Why has the work endured so well? Schumpeter's contention that the seeds of capitalism's decline were internal, and his equal and opposite hostility to centralist socialism have perplexed, engaged and infuriated readers since the book's publication. By refusing to become an advocate for either position Schumpeter was able both to make his own great and original contribution and to clear the way for a more balanced consideration of the most important social movements of his and our time.
It was not by a slip that an analogy from the world of religion was I permitted to intrude into the title of this chapter. There is more than analogy. In one important sense, Marxism is a religion. To the believer it presents, first, a system of ultimate ends that embody the meaning of life and are absolute standards by which to judge events and actions; and, secondly, a guide to those ends which implies a plan of salvation and the indication of the evil from which mankind, or a chosen section of mankind, is to be saved. We may specify still further: Marxist socialism also belongs to that subgroup which promises paradise on this side of the grave. I believe that a formulation of these characteristics by an hierologist would give opportunities for classification and comment which might possibly lead much deeper into the sociological essence of Marxism than anything a mere economist can say.

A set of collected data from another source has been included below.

theorem canCancel_keeps (u0 : State) (ch : Nat) (b : Nat) (s : State)  (hk : Keeps u0 s) : Keeps u0 (canCancel ch b s) := by
  unfold canCancel
  repeat' first | with_reducible assumption | with_reducible exact id | (intro _) | with_reducible apply keeps_ite | extract_lets
                | with_reducible apply count_keeps | with_reducible apply canTxEnd_keeps | with_reducible apply setBuf_keeps | split
                | with_reducible apply keeps_mk | exact fun _ => rfl | dsimp only

theorem canStamp_keeps (u0 : State) (ch : Nat) (tick : Nat) (s : State)  (hk : Keeps u0 s) : Keeps u0 (canStamp ch tick s) := by
  unfold canStamp
  repeat' first | with_reducible assumption | with_reducible exact id | (intro _) | extract_lets | with_reducible apply setCan_keeps
                | with_reducible apply keeps_mk | exact fun _ => rfl | dsimp only

theorem canRead0_keeps (u0 : State) (b : Nat) (err : Bool) (s : State)  (hk : Keeps u0 s) : Keeps u0 (canRead0 b err s).2 := by
  unfold canRead0
  repeat' first | with_reducible assumption | with_reducible exact id | (intro _) | with_reducible apply keeps_ite | extract_lets
                | with_reducible apply canBufParity_keeps | with_reducible apply setBuf_keeps | with_reducible apply canStamp_keeps | split
                | with_reducible apply keeps_mk | exact fun _ => rfl | dsimp only

theorem canRead17_keeps (u0 : State) (b : Nat) (s : State)  (hk : Keeps u0 s) : Keeps u0 (canRead17 b s).2 := by
  unfold canRead17
  repeat' first | with_reducible assumption | (intro _) | with_reducible apply keeps_ite | extract_lets | with_reducible apply canRelease_keeps
                | split | dsimp only

theorem fifoRead0_keeps (u0 : State) (err : Bool) (s : State)  (hk : Keeps u0 s) : Keeps u0 (fifoRead0 err s).2 := by
  unfold fifoRead0
  repeat' first | with_reducible assumption | with_reducible exact id | (intro _) | with_reducible apply keeps_ite | extract_lets
                | with_reducible apply canFifoParity_keeps | with_reducible apply canStamp_keeps | with_reducible apply setCan_keeps | split
                | with_reducible apply keeps_mk | exact fun _ => rfl | dsimp only

theorem fifoRead17_keeps (u0 : State)  (s : State)  (hk : Keeps u0 s) : Keeps u0 (fifoRead17 s).2 := by
  unfold fifoRead17
  repeat' first | with_reducible assumption | with_reducible exact id | (intro _) | with_reducible apply keeps_ite | extract_lets
                | with_reducible apply setCan_keeps | split | with_reducible apply keeps_mk | exact fun _ => rfl | dsimp only

theorem canWriteEmpty_keeps (u0 : State) (b : Nat) (s : State)  (hk : Keeps u0 s) : Keeps u0 (canWriteEmpty b s) := by
  unfold canWriteEmpty
  repeat' first | with_reducible assumption | with_reducible exact id | (intro _) | with_reducible apply keeps_ite | extract_lets
                | with_reducible apply canRelease_keeps | with_reducible apply setBuf_keeps | split | with_reducible apply keeps_mk
                | exact fun _ => rfl | dsimp only

theorem canWritePending_keeps (u0 : State) (b : Nat) (w : Nat) (s : State)  (hk : Keeps u0 s) : Keeps u0 (canWritePending b w s) := by
  unfold canWritePending
  repeat' first | with_reducible assumption | with_reducible exact id | (intro _) | with_reducible apply keeps_ite | extract_lets
                | with_reducible apply canRequest_keeps | with_reducible apply count_keeps | with_reducible apply canTxEnd_keeps
                | with_reducible apply canNoTx_keeps | split | with_reducible apply keeps_mk | exact fun _ => rfl | dsimp only

theorem canWriteIdle_keeps (u0 : State) (b : Nat) (w : Nat) (s : State)  (hk : Keeps u0 s) : Keeps u0 (canWriteIdle b w s) := by
  unfold canWriteIdle
  repeat' first | with_reducible assumption | with_reducible exact id | (intro _) | with_reducible apply keeps_ite | extract_lets
                | with_reducible apply setBuf_keeps | split | with_reducible apply keeps_mk | exact fun _ => rfl | dsimp only

theorem canWrite0_keeps (u0 : State) (b : Nat) (w : Nat) (s : State)  (hk : Keeps u0 s) : Keeps u0 (canWrite0 b w s) := by
  unfold canWrite0
  repeat' first | with_reducible assumption | with_reducible exact id | (intro _) | with_reducible apply keeps_ite | extract_lets
                | with_reducible apply canWriteEmpty_keeps | with_reducible apply canWritePending_keeps | with_reducible apply canWriteIdle_keeps
                | with_reducible apply setBuf_keeps | split | with_reducible apply keeps_mk | exact fun _ => rfl | dsimp only

theorem canWriteWord_keeps (u0 : State) (b : Nat) (n : Nat) (w : Nat) (s : State)  (hk : Keeps u0 s) : Keeps u0 (canWriteWord b n w s) := by
  unfold canWriteWord
  repeat' first | with_reducible assumption | with_reducible exact id | (intro _) | with_reducible apply keeps_ite | extract_lets
                | with_reducible apply setBuf_keeps | split | with_reducible apply keeps_mk | exact fun _ => rfl | dsimp only

theorem canPassive_keeps (u0 : State) (ch : Nat) (entered : Bool) (s : State)  (hk : Keeps u0 s) : Keeps u0 (canPassive ch entered s) := by
  unfold canPassive
  repeat' first | with_reducible assumption | with_reducible exact id | (intro _) | with_reducible apply keeps_ite | extract_lets
                | with_reducible apply setCan_keeps | with_reducible apply count_keeps | with_reducible apply raise_keeps
                | with_reducible apply logEvent_keeps | split | with_reducible apply keeps_mk | exact fun _ => rfl | dsimp only

theorem canErrState_keeps (u0 : State) (ch : Nat) (s : State)  (hk : Keeps u0 s) : Keeps u0 (canErrState ch s) := by
  unfold canErrState
  repeat' first | with_reducible assumption | with_reducible exact id | (intro _) | with_reducible apply keeps_ite | extract_lets
                | with_reducible apply canPassive_keeps | with_reducible apply canRequeue_keeps | with_reducible apply raise_keeps
                | with_reducible apply logEvent_keeps | with_reducible apply count_keeps | with_reducible apply setCan_keeps | split
                | with_reducible apply keeps_mk | exact fun _ => rfl | dsimp only

theorem canRxGood_keeps (u0 : State) (ch : Nat) (s : State)  (hk : Keeps u0 s) : Keeps u0 (canRxGood ch s) := by
  unfold canRxGood
  repeat' first | with_reducible assumption | with_reducible exact id | (intro _) | with_reducible apply keeps_ite | extract_lets
                | with_reducible apply canErrState_keeps | with_reducible apply setCan_keeps | with_reducible apply useFree_keeps | split
                | with_reducible apply keeps_mk | exact fun _ => rfl | dsimp only

theorem canLatchBuf_keeps (u0 : State) (ch : Nat) (b : Nat) (task : Nat) (old : List Byte) (s : State)  (hk : Keeps u0 s) : Keeps u0 (canLatchBuf ch b task old s).2 := by
  unfold canLatchBuf
  repeat' first | with_reducible assumption | with_reducible exact id | (intro _) | with_reducible apply keeps_ite | extract_lets
                | with_reducible apply setCan_keeps | split | with_reducible apply keeps_mk | exact fun _ => rfl | dsimp only

theorem canLatchFifo_keeps (u0 : State) (ch : Nat) (n : Nat) (s : State)  (hk : Keeps u0 s) : Keeps u0 (canLatchFifo ch n s).2 := by
  unfold canLatchFifo
  repeat' first | with_reducible assumption | with_reducible exact id | (intro _) | extract_lets | with_reducible apply setCan_keeps
                | with_reducible apply keeps_mk | exact fun _ => rfl | dsimp only

theorem canCommit_keeps (u0 : State) (ch : Nat) (b : Nat) (block : List Byte) (s : State)  (hk : Keeps u0 s) : Keeps u0 (canCommit ch b block s) := by
  unfold canCommit
  repeat' first | with_reducible assumption | with_reducible exact id | (intro _) | with_reducible apply keeps_ite | extract_lets
                | with_reducible apply setBuf_keeps | with_reducible apply canRequest_keeps | with_reducible apply count_keeps | split
                | with_reducible apply keeps_mk | exact fun _ => rfl | dsimp only

end Sys2Proof.Machine
end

The least important point about this is that it explains the success of Marxism. Purely scientific achievement, had it even been much more perfect than it was in the case of Marx, would never have won the immortality in the historical sense which is his. Nor would his arsenal of party slogans have done it. Part of his success, although a very minor part, is indeed attributable to the barrelful of white-hot phrases, of impassioned accusations and wrathful gesticulations, ready for use on any platform, that he put at the disposal of his flock. All that needs to be said about this aspect of the matter is that this ammunition has served and is serving its purpose very well, but that the production of itcarried a disadvantage: in order to forge such weapons for the arena of social strife Marx had occasionally to bend, or to deviate from, the opinions that would logically follow from his system. However, if Marx had not been more than a purveyor of phraseology, he would be dead by now. Mankind is not grateful for that sort of service and forgets quickly the names of the people who write the librettos for its political operas.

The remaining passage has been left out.